Manulife’s partnerships with AKKA and Adaptive ML directly support our sustainability principle by embedding efficiency and energy conscious design into how AI solutions are developed and scaled.
Through these partnerships, we:
- Develop AI solutions optimized for cost, speed, and efficient resource use
- Use smaller, more efficient models where appropriate, reducing computing power and energy requirements
- Optimize how computing resources are used during model training and tuning
- Regularly review and improve our infrastructure to help reduce overall energy consumption
By optimizing how AI solutions are built, leveraging smaller models where appropriate, and partnering with values-aligned vendors, Manulife seeks to integrate sustainability and energy-efficiency considerations directly into the AI development lifecycle.
Manulife maintains a dedicated AI Governance team, responsible for defining enterprise-wide standards, policies, and control requirements for AI. This team works in close partnership with legal, compliance, privacy, risk, and model owners. Model owners reside in the business and function teams and are accountable for making sure models align with business objectives and governance requirements by setting tolerance limits and performance monitoring thresholds.

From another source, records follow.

-- ==== Sys2Proof/Certificates/Slice0/Obligations.lean ====
section
/-! DEFINITION. The statements for the provers, from the numbered rules of spec/. `State.ended` is the completion of
R35, `State.issue` a CMD write that the host leaves alone, `plainBuffers` the condition that the model does not refuse
a buffer (R106, R109; assumption 9). -/

open Sys2Proof Sys2Proof.Machine

/-! ### Encoding (30_encoding.md) -/

/-- R130, R133: the word of a command decodes to that command, whatever its fields. -/
def Obligations.DecodeEncodeRoundTrip : Prop := ∀ i : Instr, decode (encode i) = .ok i

/-- R136, R137: a word that decodes is the one word of its command; no bit of it is ignored. -/
def Obligations.DecodedWordIsItsEncoding : Prop := ∀ (w : Word) (i : Instr), decode w = .ok i → encode i = w

/-- Words that the spec's examples give (R166 to R173, R207 to R212, R253, R310, R330, R370, R380, R410 to R412). -/
def Obligations.WordsOfTheSpecDecode : Prop :=
  decode 0x00000000 = .ok .nop ∧ decode 0x00000002 = .ok .softReset ∧ decode 0x00000010 = .ok .brInit ∧
    decode 0x00000612 = .ok (.brAdvance 6) ∧ decode 0x00000313 = .ok (.brRead 3) ∧
    decode 0x00000719 = .ok (.bwWrite 7) ∧ decode 0x0000001A = .ok .bwFlush ∧
    decode 0x00F00020 = .ok (.hufBuildEnc 0 15) ∧ decode 0x00010025 = .ok (.hufLoadFixed 0 1) ∧
    decode 0x00000030 = .ok .lzCompress ∧ decode 0x00000041 = .ok .inflate ∧ decode 0x00000051 = .ok .unshrink

/-- R135: a word whose OP lies in the listed ranges ends `Illegal(ILLEGAL_OPCODE)` with no other effect; so do 0x50
and 0x51 without the LZW unit; and the listed ranges are exactly the OP values outside the table of R133. -/
def Obligations.UndefinedOpcodeEndsIllegal : Prop :=
  (∀ (w : Word) (s : State), s.ready → undefinedOp (opField w).toNat = true →
    step (s.issue w) = .next (s.ended .illegal .illegalOpcode)) ∧
  (∀ w : Word, (opField w).toNat = 0x50 ∨ (opField w).toNat = 0x51 → decodeWith false w = .error .illegalOpcode) ∧
  ∀ op < 256, (undefinedOp op = true ↔ op ∉ opcodeMasks.map Prod.fst)

/-- R132: with a defined OP, a nonzero bit outside the fields the command uses ends `Illegal(RESERVED_FIELD)`; with
none, the word is a command. -/
def Obligations.ReservedFieldEndsIllegal : Prop :=
  ∀ (w : Word) (s : State), s.ready → ∀ row ∈ opcodeMasks, (opField w).toNat = row.1 →
    (w &&& ~~~row.2 ≠ 0 → step (s.issue w) = .next (s.ended .illegal .reservedField)) ∧
      (w &&& ~~~row.2 = 0 → ∃ i, decode w = .ok i)

/-! ### Start, completion, reset (10_state.md, 45_system.md, 70_reset_and_hazards.md) -/

/-- R36: a CMD write while BUSY = 0 latches the word, sets BUSY, clears DONE, RESULT and CAUSE, keeps the sticky bits,
and runs the decoded command, or ends a word that is no command. With accesses while BUSY, these stand between the
start and the effect, and the host's fetch helper issues exactly the word. That the accesses while BUSY are data of
the CMD write's step is the model's form (assumptions 4 and 14); that they come before the effect, and what the window's
ending lists after it, is the model's choice (assumptions 20 and 7), which R36 does not give. -/
def Obligations.StepRunsTheDecodedCommand : Prop :=
  ∀ (w : Word) (s : State), s.ready →
    s.start w = { s with
      engine := .busy w, status := { s.status with done := false, result := .ok, cause := .noCause } } ∧
    (s.start w).busy = true ∧
    (∀ i, decode w = .ok i → step (s.issue w) = exec i (s.start w)) ∧
    (∀ e, decode w = .error e → step (s.issue w) = .next (s.ended .illegal (decodeCause e))) ∧
    (∀ i win, decode w = .ok i → step { s with inbox := .command w win :: s.inbox } =
      Out.andThen (busyEvents ((s.start w).buffersOf i) ((s.start w).destOf i) win.events (s.start w)) fun u =>
        endCommand win.ending ((s.start w).buffersOf i) ((s.start w).destOf i) (exec i u) u) ∧
    step (s.withFetchWord 32 w.toNat) = step (s.issue w)

/-- R35: a command that ends records its RESULT and CAUSE, clears BUSY, sets DONE and DONE_PEND, and the engine is
IDLE; SOFT_RESET completes into the reset state instead. -/
def Obligations.CompletionOfEveryCommand : Prop :=
  (∀ (i : Instr) (s t : State), i ≠ .softReset → exec i s = .next t →
    t.busy = false ∧ t.engine = .idle ∧ t.status.done = true ∧ t.donePend = true ∧
      t.status.result = t.status.cause.result) ∧
  ∀ s t : State, exec .softReset s = .next t →
    t.busy = false ∧ t.engine = .idle ∧ t.status = ⟨false, .ok, .noCause, false, false, false⟩ ∧ t.donePend = false

/-- R30, R136: every command ends. The only stop is the refusal of a buffer (R106, R109; assumption 9,
the model's choice), and no command faults. -/
def Obligations.EveryCommandEnds : Prop :=
  ∀ (i : Instr) (s : State),
    (s.plainBuffers (s.buffersOf i) → ∃ t, exec i s = .next t) ∧
    (∀ r, exec i s = .refused r → s.bufferRefusal (s.buffersOf i) = some r) ∧ ∀ f, exec i s ≠ .fault f

/-- R410, R411: NOP completes and changes nothing else; CLEAR clears the three sticky bits and completes. Each is
issued by its one word. -/
def Obligations.NopAndClear : Prop :=
  encode .nop = 0x00000000 ∧ encode .clear = 0x00000001 ∧
  ∀ s : State,
    exec .nop s = .next (s.ended .ok .noCause) ∧
    exec .clear s =
      .next ({ s with status := { s.status with brFail := false, bwFail := false, wrBusy := false } }.ended .ok
        .noCause) ∧
    (s.ready → ∀ w : Word, opField w = 0x00 ∨ opField w = 0x01 → w >>> 8 ≠ 0 →
      step (s.issue w) = .next (s.ended .illegal .reservedField))

/-- R412: SOFT_RESET leaves every register at its reset value, every slot invalid and the engine IDLE, raises no
interrupt and does not touch host memory. -/
def Obligations.SoftResetLeavesResetState : Prop :=
  ∀ s : State, ∃ t, exec .softReset s = .next t ∧ (∀ r : Reg, t.regRead r = r.resetValue s.platform) ∧
    t.statusWord = 0 ∧ (∀ k : BitVec 2, t.slot k = none) ∧ t.engine = .idle ∧ t.irq = false ∧ t.mem = s.mem ∧
    t.platform = s.platform ∧ t.rst = s.rst

/-- R470, R33: the state right after reset, as the host reads it; it meets the invariants of the other statements. -/
def Obligations.ResetStateOfTheSpec : Prop :=
  (∀ r : Reg, State.reset.regRead r = r.resetValue State.reset.platform) ∧ State.reset.statusWord = 0 ∧
    (∀ k : BitVec 2, State.reset.slot k = none) ∧ State.reset.engine = .idle ∧ State.reset.irq = false ∧
    State.reset.mem.wf = true ∧ State.reset.outcomeOk = true ∧ State.reset.accOk = true ∧
    State.reset.hufResOk = true ∧ State.reset.slotsOk = true ∧ State.reset.rpos ≤ 8 * State.reset.brLen.toNat

/-- R471, R451: asserting `rst` puts the block into its reset state and holds it: register reads return unspecified
values and register writes, CMD included, are ignored. Releasing it leaves the block IDLE in the reset state. An input
that stays released leaves the block alone. -/
def Obligations.HardwareResetHolds : Prop :=
  (∀ (s : State) (level : Bool), level = true ∨ s.rst = true →
    ∃ t, step { s with inbox := .rstPin level :: s.inbox } = .next t ∧ t.rst = level ∧
      (∀ r : Reg, t.regRead r = r.resetValue s.platform) ∧ (∀ k : BitVec 2, t.slot k = none) ∧ t.engine = .idle ∧
      t.irq = false ∧ t.mem = s.mem ∧
      (t.rst = true → ∀ (win : Window) (v : Word) (r : Option (Reg × AccessKind)),
        hostWrite win v r t = .next t ∧ hostRead r t = .next t.answerFreeWord)) ∧
  ∀ s : State, s.rst = false → step { s with inbox := .rstPin false :: s.inbox } = .next s

/-- R472: a hardware reset while a command runs abandons it: the reset state, no completion, and no memory byte
outside the command's destination buffer changed. That the reset is data of the CMD write's step is the model's form
(assumptions 4 and 10). -/
def Obligations.ResetDuringCommand : Prop :=
  ∀ (w : Word) (i : Instr) (s : State), s.ready → decode w = .ok i → s.plainBuffers (s.buffersOf i) →
    ∃ t, step { s with inbox := .command w ⟨[], .reset⟩ :: s.inbox } = .next t ∧ t.rst = true ∧
      (∀ r : Reg, t.regRead r = r.resetValue s.platform) ∧ (∀ k : BitVec 2, t.slot k = none) ∧ t.engine = .idle ∧
      t.donePend = false ∧
      ∀ a, ((s.destOf i).any fun r => r.holds a) = false → t.mem.read a = s.mem.read a

/-! ### The bit reader (40_bitstream.md) -/

/-- R166: BR_INIT. -/
def Obligations.BrInitResult : Prop :=
  encode .brInit = 0x10 ∧ ∀ s : State,
    (¬ s.brFits → exec .brInit s = .next (s.ended .illegal .badParam)) ∧
    (s.brFits → s.plainBuffers [s.brBuffer] →
      exec .brInit s = .next ({ s with brByte := 0, brBit := 0, brLook := 0 }.ended .ok .noCause))

/-- R167, R160: BR_PEEK latches the next 64 bits, zero-padded past the end of the buffer; the cursor stays. -/
def Obligations.BrPeekResult : Prop :=
  encode .brPeek = 0x11 ∧ ∀ s : State,
    (¬ s.brFits → exec .brPeek s = .next (s.ended .illegal .badParam)) ∧
    (s.brFits → s.plainBuffers [s.brBuffer] →
      ∃ v : BitVec 64, exec .brPeek s = .next ({ s with brLook := v }.ended .ok .noCause) ∧
        ∀ k < 64, v.getLsbD k = s.lookBit k)

/-- R168, R161: BR_ADVANCE N moves the position N bits on if that many remain; else BR_FAIL and `Format(BR_OVERRUN)`
with the cursor unchanged. -/
def Obligations.BrAdvanceResult : Prop :=
  ∀ (n : BitVec 7) (s : State),
    encode (.brAdvance n) = 0x12 ||| (n.setWidth 32 <<< 8) ∧
    (64 < n.toNat → exec (.brAdvance n) s = .next (s.ended .illegal .badOperand)) ∧
    (n.toNat ≤ 64 → ¬ s.brFits → exec (.brAdvance n) s = .next (s.ended .illegal .badParam)) ∧
    (n.toNat ≤ 64 → s.brFits → s.plainBuffers [s.brBuffer] →
      (n.toNat ≤ s.rrem → ∃ (b : Word) (c : BitVec 3),
        exec (.brAdvance n) s = .next ({ s with brByte := b, brBit := c }.ended .ok .noCause) ∧
          8 * b.toNat + c.toNat = s.rpos + n.toNat) ∧
      (s.rrem < n.toNat → exec (.brAdvance n) s =
        .next ({ s with status := { s.status with brFail := true } }.ended .format .brOverrun)))

/-- R169, R162: BR_READ N latches the next N bits, zero-padded, before the advance, so that BR_LOOK holds them even
when the advance fails. -/
def Obligations.BrReadResult : Prop :=
  ∀ (n : BitVec 7) (s : State),
    encode (.brRead n) = 0x13 ||| (n.setWidth 32 <<< 8) ∧
    (64 < n.toNat → exec (.brRead n) s = .next (s.ended .illegal .badOperand)) ∧
    (n.toNat ≤ 64 → ¬ s.brFits → exec (.brRead n) s = .next (s.ended .illegal .badParam)) ∧
    (n.toNat ≤ 64 → s.brFits → s.plainBuffers [s.brBuffer] → ∃ v : BitVec 64,
      (∀ k < 64, v.getLsbD k = (decide (k < n.toNat) && s.lookBit k)) ∧
      (n.toNat ≤ s.rrem → ∃ (b : Word) (c : BitVec 3),
        exec (.brRead n) s = .next ({ s with brByte := b, brBit := c, brLook := v }.ended .ok .noCause) ∧
          8 * b.toNat + c.toNat = s.rpos + n.toNat) ∧
      (s.rrem < n.toNat → exec (.brRead n) s =
        .next ({ s with brLook := v, status := { s.status with brFail := true } }.ended .format .brOverrun)))

/-- R170, R163: BR_ALIGN moves to the next byte boundary, and not past the end of the buffer from a position at or
below it. -/
def Obligations.BrAlignResult : Prop :=
  encode .brAlign = 0x14 ∧ ∀ s : State,
    (¬ s.brFits → exec .brAlign s = .next (s.ended .illegal .badParam)) ∧
    (s.brFits → s.plainBuffers [s.brBuffer] →
      (s.brBit = 0 → exec .brAlign s = .next (s.ended .ok .noCause)) ∧
      (s.brBit ≠ 0 → exec .brAlign s =
        .next ({ s with brByte := s.brByte + 1, brBit := 0 }.ended .ok .noCause)) ∧
      (s.rpos ≤ 8 * s.brLen.toNat → ∀ t, exec .brAlign s = .next t →
        t.rpos = 8 * ((s.rpos + 7) / 8) ∧ t.rpos ≤ 8 * t.brLen.toNat))

/-- R45: a command that starts with the reader inside its buffer leaves it inside. -/
def Obligations.ReaderNeverPassesEnd : Prop :=
  ∀ (i : Instr) (s t : State), s.rpos ≤ 8 * s.brLen.toNat → exec i s = .next t → t.rpos ≤ 8 * t.brLen.toNat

Strategic oversight is provided by the AI Governance Council, operating as a GLT level SteerCo. This council brings together senior leaders to:
- Set enterprise direction for AI adoption
- Prioritize high impact AI use cases
- Ensure accountability and consistency across business and functions
This multilayered governance structure aims to ensure that safety, compliance, and ethical considerations are embedded from ideation through deployment and ongoing monitoring.
This layered oversight model helps ensure AI solutions operate within defined risk tolerances while remaining adaptable as technologies, regulations, and expectations evolve.
Manulife invests in continuous learning to stay aligned with evolving AI technologies, governance practices, and regulatory expectations.
We recognize that generative AI is evolving rapidly, and our governance, controls, and practices are designed to evolve with it. This establishes a clear baseline while continuously learning from new risks, technologies, and regulatory developments.
Our senior AI leaders regularly participate in and speak at Responsible AI and AI governance conferences, contributing practical experience and engaging with peers on the safe and ethical use of AI.
We collaborate with leading academic institutions, including Harvard University, MIT, York University, the University of Waterloo, and the National University of Singapore, to stay closely connected to emerging research and applied best practices.
Manulife also supports public dialogue through initiatives such as the Hinton Lectures, which convene global experts to explore AI safety, ethics, and societal impact.